A team at Columbia University now seems to have found a way around that problem. By laying a thin sheet of metal over a special layer of polymer, the team has created nanogears that assemble themselves, opening the possibility of much faster, cheaper, widespread production.
To make the gears, a thin copper sheet is laid over a heat-expanded polymer. When the polymer cools, it shrinks faster than the metal, which causes the metal to bend. When the metal bends, it creates regularly spaced teeth in the polymer, effectively making a microscopic gear. Stiffer metal that's harder to bend creates a gear with fewer, larger teeth, while a more supple metal creates gears with smaller, more numerous teeth.
The team has already made a number of different types of gears, all at the six-to-25 millimeter range, and are now ready to shrink the process down further, to create gears smaller than a micrometer.

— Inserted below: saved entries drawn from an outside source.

/-- The open buffer closed (R172). -/
def Ring.close (r : Ring) (last : Bool) : Ring :=
  { r with closed := r.closed ++ [⟨r.num, r.used, r.count, r.rows, last, r.charges⟩], num := r.num + 1, used := 64, count := 0, rows := 0, charges := [] }

/-- The batch that is placed next: after a failover those that checkpoints place come first, in their order (R174); none where it has not come. -/
def Ring.nextBatch (r : Ring) : Option RBatch :=
  match r.due with
  | k :: _ => r.wait.find? (fun b => b.charge == k.1 && b.nth == k.2.1)
  | [] => r.wait.head?

/-- The buffer that a batch's checkpoint asks for, at the least. -/
def Ring.asked (r : Ring) : Nat := match r.due with | k :: _ => k.2.2.1 | [] => 0

/-- Waiting batches placed while there is room (R170, R172): host writes, the ring, and the placements (charge, buffer, offset). -/
def Ring.place : Nat → Ring → List (Nat × Bytes) × Ring × List (Nat × Nat × Nat)
  | 0, r => ([], r, [])
  | n + 1, r =>
    match r.nextBatch with
    | none => ([], r, [])
    | some b =>
      if !r.room then ([], r, [])
      else if r.asked ≤ r.num ∧ r.used + b.data.length ≤ r.bytes then
        let y := Ring.place n { r with wait := r.wait.erase b, due := r.due.drop 1, used := r.used + b.data.length, count := r.count + 1, rows := r.rows + b.rows
                                       charges := if r.charges.contains b.charge then r.charges else r.charges ++ [b.charge] }
        ((r.bufAddr r.num + r.used, b.data) :: y.1, y.2.1, (b.charge, r.num, r.used) :: y.2.2)
      else Ring.place n (r.close false)

/-- The ring of an EMIT goes on as far as it can: ring_status [1] is cleared where there is room again, batches are written, the last buffer is
closed at the end of the stream, and ring_status [1] is set and the poll armed where batches still wait (R170, R173). -/
def Dev.ringRun (d : Dev) (id e stage : Nat) : Dev :=
  match d.query id with
  | none => d
  | some q =>
    match q.rings[e]? with
    | none => d
    | some r =>
      let y := r.place (2 * r.wait.length + 2)
      let r1 := y.2.1
      let r2 := if r1.ended && r1.wait.isEmpty && !r1.closed.any (·.last) && !r1.finished then r1.close true else r1
      let stall := r2.nextBatch.isSome
      let clear := r.stalled && r.room
      let d1 := d.queryUpd id (fun q => { q with rings := updAt q.rings e (fun _ => { r2 with stalled := stall }) })
      let d2 := d1.stageUpd id stage (fun st => y.2.2.foldl (fun st p =>
        st.chargeUpd false p.1 (fun c => { c with ck := c.ck.map (fun k => { k with batches := k.batches ++ [(p.2.1, p.2.2)] }) })) st)
      let d3 := if clear then d2.hostWrite q.x (r.addr + 0x20) (natLE 2 0) else d2
      let d4 := ((y.2.2.map (·.1)).eraseDups).foldl (fun d k => d.retellCkpt id stage k) (y.1.foldl (fun d w => d.hostWrite q.x w.1 w.2) d3)
      if stall && (clear || !r.stalled) then (d4.hostWrite q.x (r.addr + 0x20) (natLE 2 2)).delay 2 1 (id * 16 + e) else d4

/-- The 64 bytes of a result buffer header (Table 5.6). -/
def bufHeader (e : Nat) (b : RBuf) (epoch cid : Nat) : Bytes :=
  let h := natLE 4 0x51E90BAF ++ natLE 2 e ++ natLE 2 (b2n b.last) ++ natLE 8 b.num ++ natLE 4 b.used ++ natLE 4 b.batches ++ natLE 8 epoch ++
    natLE 8 b.rows ++ natLE 2 cid ++ zeros 18
  h ++ natLE 4 (crc32c h).toNat

/-! ### Delivery -/

/-- The bytes that a staged chunk takes on the ladder, piece by piece: of a PARTITION's output each partition, else each billet (R189, R199, R202). -/
def chunkPieces (tys : List SlotTy) (parted : Bool) (l : List Billet) : List Nat :=
  if parted then
    ((l.map (·.part)).eraseDups).map (fun k => ((l.filter (fun b => b.part == k)).map (fun b => ((b.rows.filter (·.sel)).map (partBytes tys)).sum)).sum)
  else l.map (fun b => ((b.rows.filter (·.sel)).map (rowBytes tys)).sum)

/-- The table of a PROBE's BUILD is complete and loaded (R199). -/
def Query.tableReady (q : Query) (i : Nat) : Bool :=
  let st := q.stage (buildOf q.image i)
  st.table.isSome && st.finishing == some [] && st.charges.all (fun c => !c.state.live)

/-- A chunk that has to wait is staged: probe billets that come before the table is complete under the PROBE's declarations (R199), a PARTITION's
output under the PARTITION's (R202). What finds no room ends the query (R191). -/
def Dev.stageChunk (d : Dev) (q : Query) (src dst port : Nat) (c : Chunk) : Dev × Chunk :=
  let early := (q.image.stages.getD dst {}).op == 0x08 && port == 0 && !q.tableReady dst
  let parted := !early && (q.image.stages.getD src {}).op == 0x09
  if c.billets.isEmpty || !(early || parted) then (d, c)
  else
    let owner := if early then dst else src
    let used := (((if early then [dst] else fedBy q.image src).map (fun k => ((q.stage k).inq.map (·.held)).flatten)).flatten)
    match d.placeIn q owner used (chunkPieces (inTypes q.image dst port) parted c.billets) with
    | none => (d.failAt q.id 0x4007 owner, c)
    | some l =>
      let y := d.addSpills q.id dst ((l.filter (fun p => p.1 == 4)).map (·.2))
      (y.2.spillRun q.id (y.1.length + 1), { c with held := l, spills := y.1 })

/-- A chunk enters a stage's input (R307, R319): LIMIT numbers its rows, a SCAN fed by a SKIP takes admitted ranges in ascending row order (R305),
a void is kept only by an ordered stage that follows its input charge by charge. -/
def Dev.giveChunk (d : Dev) (id src dst port : Nat) (c : Chunk) : Dev :=
  match d.query id with
  | none => d
  | some q =>
    let s := q.image.stages.getD dst {}
    if s.op = 0x01 && isSource q.image dst then
      match d.space q.ts, bindTable q.params ((q.image.stageBinds s).headD {}) with
      | some sp, some tid =>
        (match sp.table tid q.epoch with
         | some t =>
           let us := sp.units t ((q.image.stageBinds s).headD {}).column q.epoch
           d.stageUpd id dst (fun st => { st with
             units := (st.units ++ ((us.map (fun u => meetRanges [u] c.ranges)).flatten)).mergeSort (fun a b => decide (a.1 ≤ b.1)) })
         | none => d)
      | _, _ => d
    else if c.void && (!s.ordered || gathers q.image s) then d
    else
      let y := d.stageChunk q src dst port c
      y.1.stageUpd id dst (fun st =>
        { st with inq := st.inq ++ [{ y.2 with port := port, pos := if s.op = 0x0F then st.pos else 0 }]
                  pos := if s.op = 0x0F then st.pos + (liveRows c.billets).length else st.pos })

/-- A charge's results passed to the consumers of its stage: the main output to every edge of port 0, error rows to the error port, or
counted as dropped (R121, R284, R307). A gathering charge passes nothing on: its stage's finishing charges do. -/
def Dev.deliver (d : Dev) (id i : Nat) (c : Charge) (void : Bool) : Dev :=
  match d.query id with
  | none => d
  | some q =>
    let s := q.image.stages.getD i {}
    let d1 := if void || s.side then d else d.queryUpd id (fun q => { q with dropped := q.dropped + (liveRows c.err).length })
    if c.work = .gather then d1 else
    (q.image.edges.filter (fun e => e.src == i)).foldl (fun d e =>
      if e.srcPort < s.outP then
        (if s.op = 0x07 then d else d.giveChunk id i e.dst e.dstPort { up := c.idx, billets := if void then [] else c.out, ranges := c.outRanges, void := void })
      else d.giveChunk id i e.dst e.dstPort { up := c.idx, billets := if void then [] else c.err, void := void }) d1

/-- The row number, among a STORE's rows, of the first row of a charge (R178): the one its checkpoint records, else the next after all that came
and all that checkpoints record. -/
def Query.storeAt (q : Query) (i idx : Nat) : Nat :=
  let old := q.resume.filter (fun k => k.1 == i)
  match (old.find? (fun k => k.2.1 == idx)).bind (fun k => k.2.2.store.head?) with
  | some n => n
  | none => (old.map (fun (k : Nat × Nat × Ckpt) => k.2.2.store.sum) ++ q.storeRows.map (fun (r : Nat × BRow) => r.1 + 1)).foldl max 0

/-- The effect of a sink's released charge: EMIT places batches (but for those a resumed query placed in counted buffers, R518), STORE gives its
rows their numbers, EXCHANGE_SEND makes messages once the charge is held. -/
def Dev.sink (d : Dev) (id i : Nat) (c : Charge) : Dev :=
  match d.query id with
  | none => d
  | some q =>
    let s := q.image.stages.getD i {}
    let p := q.image.block s
    match s.op with
    | 0x13 =>
      let e := ordinal q.image i
      let r := q.rings.getD e { addr := 0, buffers := 1, vector := 0xFFFF, bytes := 65536, addrs := [] }
      let rows := liveRows c.out
      let tys := inTypes q.image i 0
      (match cutBatches tys (fieldAt p 8 8) (fieldAt p 0 4) (r.bytes - 64) s.ordered c.idx (rows.length + 1) rows with
       | none => d.failAt id 0x2030 i
       | some l =>
         let old := match q.resume.find? (fun k => k.1 == i && k.2.1 == c.idx) with | some k => k.2.2.batches | none => []
         let keep := (List.range l.length).filterMap (fun j =>
           if (old[j]?).any (fun p => decide (p.1 < r.skip)) then none else (l[j]?).map (fun b => (⟨b.1, b.2, c.idx, j⟩ : RBatch)))
         let d1 := d.queryUpd id (fun q => { q with
           emitted := q.emitted + rows.length
           rings := updAt q.rings e (fun r => { r with wait := r.wait ++ keep }) })
         let d2 := d1.stageUpd id i (fun st => st.chargeUpd false c.idx (fun k => { k with
           ck := k.ck.map (fun m => { m with batches := old.filter (fun p => decide (p.1 < r.skip)) }) }))
         (d2.ringRun id e i).tellCkpt ⟨id, i, c.idx, c.work⟩)
    | 0x14 =>
      let rows := (c.out.map (·.rows)).flatten
      let at0 := q.storeAt i c.idx
      let d1 := d.queryUpd id (fun q => { q with storeRows := q.storeRows ++ (List.range rows.length).map (fun k => (at0 + k, rows.getD k default)) })
      (d1.stageUpd id i (fun st => st.chargeUpd false c.idx (fun k => { k with
        ck := k.ck.map (fun m => { m with store := [at0, rows.length] }) }))).tellCkpt ⟨id, i, c.idx, c.work⟩
    | 0x11 => d.pumpSend id i false ((q.stage i).charges.length + (q.stage i).old.length + 2)
    | _ => d

/-! ### LIMIT (R164) -/

/-- Stages whose every path ends at a satisfied LIMIT. -/
def deadStages (im : Image) (sat : List Nat) : List Nat :=
  (List.range im.stages.length).reverse.foldl (fun (acc : List Nat) i =>
    let out := im.edges.filter (fun e => e.src == i)
    if !out.isEmpty && out.all (fun e => acc.contains e.dst) then acc ++ [i] else acc) sat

However, even more than shrinking down the size of the gears, creating non-linear teeth looms as the real challenge, with the big payoff. If the Columbia team can figure out how to manipulate the polymer so that it cools preferentially in one or another direction, they can create the complicated gears needed to produce devices like a drive train. And once you can create self-assembling drive trains on the cheap, hordes of self-replicating nanobots are not far down the road.